Data extract Start Marker

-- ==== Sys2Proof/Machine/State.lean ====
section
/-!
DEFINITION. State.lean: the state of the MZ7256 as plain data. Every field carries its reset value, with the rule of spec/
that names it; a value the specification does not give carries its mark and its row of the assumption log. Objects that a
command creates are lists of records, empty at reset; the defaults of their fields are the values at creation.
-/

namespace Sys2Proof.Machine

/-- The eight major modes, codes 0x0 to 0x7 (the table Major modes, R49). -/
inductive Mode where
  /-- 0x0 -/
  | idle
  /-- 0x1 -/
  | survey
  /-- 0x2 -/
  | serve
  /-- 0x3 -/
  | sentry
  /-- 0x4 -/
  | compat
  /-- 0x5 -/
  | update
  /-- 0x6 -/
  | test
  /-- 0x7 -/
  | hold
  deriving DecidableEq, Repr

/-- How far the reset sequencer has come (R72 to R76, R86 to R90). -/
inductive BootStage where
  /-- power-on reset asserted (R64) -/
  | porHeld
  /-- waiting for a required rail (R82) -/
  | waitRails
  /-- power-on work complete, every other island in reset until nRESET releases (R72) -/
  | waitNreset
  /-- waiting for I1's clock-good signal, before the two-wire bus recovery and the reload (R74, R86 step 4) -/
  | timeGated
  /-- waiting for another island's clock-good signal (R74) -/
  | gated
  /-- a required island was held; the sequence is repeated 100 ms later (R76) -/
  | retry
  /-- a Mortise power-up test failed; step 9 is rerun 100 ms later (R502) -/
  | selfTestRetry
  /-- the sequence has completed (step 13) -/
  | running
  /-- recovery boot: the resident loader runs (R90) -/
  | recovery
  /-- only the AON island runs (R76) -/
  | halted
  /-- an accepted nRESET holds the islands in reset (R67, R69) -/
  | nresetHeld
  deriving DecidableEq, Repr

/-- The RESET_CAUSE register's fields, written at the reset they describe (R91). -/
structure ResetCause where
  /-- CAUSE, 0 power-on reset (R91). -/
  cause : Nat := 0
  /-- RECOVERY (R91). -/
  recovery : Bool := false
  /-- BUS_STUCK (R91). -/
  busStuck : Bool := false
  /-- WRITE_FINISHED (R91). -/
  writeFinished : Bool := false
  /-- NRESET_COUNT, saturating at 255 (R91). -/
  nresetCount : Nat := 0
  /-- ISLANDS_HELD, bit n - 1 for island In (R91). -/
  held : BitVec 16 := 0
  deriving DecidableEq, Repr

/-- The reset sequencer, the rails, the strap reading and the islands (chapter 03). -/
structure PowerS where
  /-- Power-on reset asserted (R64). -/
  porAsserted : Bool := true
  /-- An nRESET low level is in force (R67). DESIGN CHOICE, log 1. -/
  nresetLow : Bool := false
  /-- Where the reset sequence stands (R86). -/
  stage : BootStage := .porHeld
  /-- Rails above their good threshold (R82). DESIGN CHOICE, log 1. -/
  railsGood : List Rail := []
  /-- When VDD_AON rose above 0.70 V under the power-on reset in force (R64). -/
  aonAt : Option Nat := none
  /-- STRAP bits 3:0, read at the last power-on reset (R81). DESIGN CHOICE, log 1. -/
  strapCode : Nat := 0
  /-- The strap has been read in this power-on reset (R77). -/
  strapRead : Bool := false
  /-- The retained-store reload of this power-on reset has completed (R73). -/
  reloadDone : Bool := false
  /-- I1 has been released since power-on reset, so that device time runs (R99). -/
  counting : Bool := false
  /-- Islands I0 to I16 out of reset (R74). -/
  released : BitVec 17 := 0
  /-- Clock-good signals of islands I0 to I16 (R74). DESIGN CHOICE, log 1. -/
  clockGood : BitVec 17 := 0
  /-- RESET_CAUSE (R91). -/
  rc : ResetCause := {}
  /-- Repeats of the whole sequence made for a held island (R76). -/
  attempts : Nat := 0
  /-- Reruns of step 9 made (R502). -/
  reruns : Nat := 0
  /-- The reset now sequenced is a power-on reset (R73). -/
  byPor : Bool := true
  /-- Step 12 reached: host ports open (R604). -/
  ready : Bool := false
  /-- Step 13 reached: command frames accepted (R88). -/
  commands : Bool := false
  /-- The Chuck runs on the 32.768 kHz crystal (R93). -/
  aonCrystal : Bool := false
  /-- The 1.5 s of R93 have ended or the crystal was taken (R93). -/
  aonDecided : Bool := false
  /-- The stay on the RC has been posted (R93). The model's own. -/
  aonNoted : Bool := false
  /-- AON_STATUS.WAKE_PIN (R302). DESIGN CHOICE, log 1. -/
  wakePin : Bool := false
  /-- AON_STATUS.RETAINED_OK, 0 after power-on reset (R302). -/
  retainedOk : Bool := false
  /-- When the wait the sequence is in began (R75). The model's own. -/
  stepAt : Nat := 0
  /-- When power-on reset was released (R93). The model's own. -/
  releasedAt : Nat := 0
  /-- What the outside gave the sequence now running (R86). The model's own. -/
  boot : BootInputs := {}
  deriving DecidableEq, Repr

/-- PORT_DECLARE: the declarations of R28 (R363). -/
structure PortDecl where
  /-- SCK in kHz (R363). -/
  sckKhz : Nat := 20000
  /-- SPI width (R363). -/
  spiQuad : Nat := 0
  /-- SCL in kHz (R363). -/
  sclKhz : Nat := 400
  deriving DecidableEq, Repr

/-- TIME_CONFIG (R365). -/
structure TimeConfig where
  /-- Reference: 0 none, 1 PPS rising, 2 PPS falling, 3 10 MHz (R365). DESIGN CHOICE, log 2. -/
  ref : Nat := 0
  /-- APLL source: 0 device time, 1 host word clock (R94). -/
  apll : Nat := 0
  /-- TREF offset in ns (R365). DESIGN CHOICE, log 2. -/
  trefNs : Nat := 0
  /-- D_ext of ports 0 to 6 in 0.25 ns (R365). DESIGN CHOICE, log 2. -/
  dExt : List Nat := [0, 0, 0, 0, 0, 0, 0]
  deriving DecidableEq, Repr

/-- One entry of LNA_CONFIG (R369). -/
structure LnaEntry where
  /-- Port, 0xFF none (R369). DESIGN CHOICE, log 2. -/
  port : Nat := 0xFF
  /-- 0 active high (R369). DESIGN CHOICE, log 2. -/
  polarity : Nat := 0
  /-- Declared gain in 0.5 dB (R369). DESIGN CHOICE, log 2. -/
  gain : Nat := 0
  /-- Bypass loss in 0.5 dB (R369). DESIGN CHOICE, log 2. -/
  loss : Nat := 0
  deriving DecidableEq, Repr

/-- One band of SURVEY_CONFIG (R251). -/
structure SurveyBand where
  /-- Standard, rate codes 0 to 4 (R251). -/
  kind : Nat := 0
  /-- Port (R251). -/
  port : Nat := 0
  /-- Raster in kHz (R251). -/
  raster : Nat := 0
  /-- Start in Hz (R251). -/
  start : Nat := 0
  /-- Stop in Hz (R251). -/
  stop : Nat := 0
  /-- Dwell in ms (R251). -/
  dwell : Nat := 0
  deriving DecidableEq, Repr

Data extract End Marker

• Task directions:
Your answer consists solely of the lines from the top of the records above through the line that contains "DEFINITION. State.lean: the", each echoed exactly.

• Expected answer:
-- ==== Sys2Proof/Machine/State.lean ====
section
/-!
DEFINITION. State.lean: the state of the MZ7256 as plain data. Every field carries its reset value, with the rule of spec/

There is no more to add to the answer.